Click here for more information on naloxone and to find a training location near you – if it’s not yet available at your local pharmacy.

 

NALOXONE 411

Naloxone, also known as Narcan, is an antidote to an opioid overdose. Taking too many opioid drugs - such as morphine, heroin, oxycodone and fentanyl - can make breathing slow down or stop. Naloxone reverses this. It does not work for non-opioid overdoses such as cocaine, ecstasy, GHB or alcohol.

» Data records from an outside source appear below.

/-! ### The programme mix -/

/-- The arithmetic of R54 with the saturation of R55: the total is the output sample times 32,768 plus a residue from 0
to 32,767, or the output saturates and the residue is 0; totals stay below 2^40; and over a run of samples without
saturation the outputs carry exactly what went in. -/
def Obligations.MixCarriesItsResidue : Prop :=
  (∀ (p a r : Int) (gp ga : Nat), ∃ m, mixSample p gp a ga r = m
    ∧ (-8388608 * 32768 ≤ p * gp + a * ga + r → p * gp + a * ga + r < 8388608 * 32768 →
        m.out * 32768 + m.residue = p * gp + a * ga + r ∧ 0 ≤ m.residue ∧ m.residue ≤ 32767 ∧ m.saturated = false)
    ∧ (8388608 * 32768 ≤ p * gp + a * ga + r → m = { out := 8388607, residue := 0, saturated := true })
    ∧ (p * gp + a * ga + r < -8388608 * 32768 → m = { out := -8388608, residue := 0, saturated := true })
    ∧ (p.natAbs ≤ 8388608 → a.natAbs ≤ 8388608 → gp ≤ 32768 → ga ≤ 32768 → 0 ≤ r → r ≤ 32767 →
        (p * gp + a * ga + r).natAbs < 2 ^ 40))
  ∧ ∀ (gp ga : Nat) (r : Int) (xs : List (Int × Int)), (∀ m ∈ mixRun gp ga r xs, m.saturated = false) →
      ((mixRun gp ga r xs).map Mixed.out).sum * 32768 + ((mixRun gp ga r xs).getLast?.map Mixed.residue).getD r
        = (xs.map fun x => x.1 * (gp : Int) + x.2 * (ga : Int)).sum + r

/-- SAMPLE_FRAME on every channel pair (R47, R50, R53 to R55, R64): the frame received joins the block coming in, the
oldest of a whole block enters the delay line, and the mix of its delayed frame with the player's clip sample joins
the block going out, each residue carried on; MON carries the selected screen's output. Nothing outside the channel
pairs, MON and the house changes; the peaks of the block rise to the largest magnitude of its programme and output
samples (R59), and of the house neither settings, clock nor gains. Each player advances by a frame: at its clip's end
it goes on to its next clip behind the inter-clip gap, or its announcement departs as played or removed, with its
notice, its references and the report to its order, and a player that finds nothing eligible releases (R83, R88, R89,
R150), the players one after another (log entry 35). With a gap of 0 the next clip starts at once (log entry 36), and
a SITE RESET leaves a clip to the end of the block (log entry 31). The layout of the notice is log entry 12. -/
def Obligations.SampleFrameMixes : Prop :=
  (∀ (h : House) (n : Screen) (x : Ann), (h.player n).state = .playing → h.heldAnn n = some x →
    let length := (h.clip (x.clips.getD (x.position - 1) 0)).length
    ((h.player n).sample + 1 < length →
      h.advancePlayer n = h.onPlayer n fun p => { p with sample := p.sample + 1 })
    ∧ (length ≤ (h.player n).sample + 1 → x.removed = false → 1 ≤ x.position →
        x.position < x.clips.length → h.suspends n x = false →
        h.nobodyExpires n → ∃ g, h.advancePlayer n = g ∧ g = { h with queues := g.queues, players := g.players }
          ∧ g.queue n = (h.queue n).map (fun b => if b.id = x.id then { b with position := b.position + 1 } else b)
          ∧ (∀ m, m ≠ n → g.queue m = h.queue m ∧ g.player m = h.player m)
          ∧ (g.player n).held = some x.id
          ∧ (0 < h.gap → (g.player n).state = .gap ∧ (g.player n).gapLeft = h.gap * 48)
          ∧ (h.gap = 0 → (g.player n).state = .playing ∧ (g.player n).sample = 0))
    ∧ (length ≤ (h.player n).sample + 1 → x.removed = true ∨ x.clips.length ≤ x.position →
        (∀ o ∈ h.orders, o.screen = n → o.callWaiting = false) → h.nobodyExpires n →
        (∀ b ∈ h.queue n, b.id ≠ x.id → h.eligible n b = false) → ∃ g, h.advancePlayer n = g
          ∧ g.queue n = (h.queue n).filter (fun b => b.id ≠ x.id) ∧ (g.player n).state = .release
          ∧ (g.player n).held = none ∧ (∀ m, m ≠ n → g.queue m = h.queue m ∧ g.player m = h.player m)
          ∧ g.clips = (h.dropRefs x.clips).clips
          ∧ g.out = h.out.push
              { kind := .announceDone, time := h.clock,
                fields := [u8 (screenCode n), u16 x.id, u8 x.cls.code, u8 x.origin.code, u16 x.origin.number]
                  ++ (if x.removed then [u8 2] ++ uOpt 1 none else [u8 1] ++ uOpt 1 (some x.clips.length)) }
          ∧ g.orders = h.orders.map (fun o =>
              if o.call = some x.id then
                { o with
                  call := none, made := o.made + 1, remaining := o.remaining - 1
                  due := if o.remaining - 1 = 0 then none else some (h.orderPolicy.interval * 1000) }
              else o)))
  ∧ ∀ (a b c d : StereoFrame) (s : State), ∃ t, exec (.sampleFrame a b c d) s = .next t
    ∧ t.house = allScreens.foldl (fun h n => h.advancePlayer n) s.house
    ∧ t = { s with house := t.house, channels := t.channels, mon := t.mon } ∧ t.house.salesKept s.house
    ∧ (t.mon = match s.monitor with
        | some n => (t.channel n).fmx
        | none => .zero)
    ∧ ∀ n : Screen,
      let x := s.channel n
      let y := t.channel n
      let whole : Bool := x.inFrames.length = 48
      let f : StereoFrame := if whole then x.inFrames.headD .zero else .zero
      let p : StereoFrame := if s.units = 0 then f else (y.line).getD x.settings.delay .zero
      let clip : Int := (s.clipSample n).getD 0 * 256
      let ga : Nat := if s.clipSample n = none then 0 else x.level
      let l := mixSample p.left (s.house.gain n).gp clip ga x.residueL
      let r := mixSample p.right (s.house.gain n).gp clip ga x.residueR
      y.line = (f :: x.line).take (s.units * 2048)
        ∧ y.inFrames = (if whole then x.inFrames.drop 1 else x.inFrames) ++ [tget #v[a, b, c, d] n]
        ∧ y.outFrames = (if x.outFrames.length = 48 then x.outFrames.drop 1 else x.outFrames)
            ++ [{ left := l.out, right := r.out }]
        ∧ y.fmx = (if x.outFrames.length = 48 then x.outFrames.headD .zero else .zero)
        ∧ y.residueL = l.residue ∧ y.residueR = r.residue
        ∧ y.peakIn = max x.peakIn (max p.left.natAbs p.right.natAbs)
        ∧ y.peakOut = max x.peakOut (max l.out.natAbs r.out.natAbs)
        ∧ y.clips = x.clips + (if l.saturated then 1 else 0) + (if r.saturated then 1 else 0)
        ∧ y.settings = x.settings ∧ y.target = x.target ∧ y.level = x.level ∧ y.staged = x.staged
        ∧ y.tail = x.tail.bind ClipTail.next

Naloxone and opioids bind to the same sites in the brain which affect breathing. However, naloxone binds more tightly and knocks the opioids off the receptors to restore breathing. It usually acts within five minutes. If large doses, strong opioids (like fentanyl) or long-lasting opioids (like methadone) are involved, or if there is liver damage, another dose may be required. Naloxone can be injected into a muscle, vein or under the skin, and it can be sprayed through the nose, but intranasal naloxone isn’t approved in Canada.

Naloxone - on the World Health Organizations List of Essential Medicines - does nothing to someone who has not taken opioids. In drug users, it can cause withdrawal symptoms.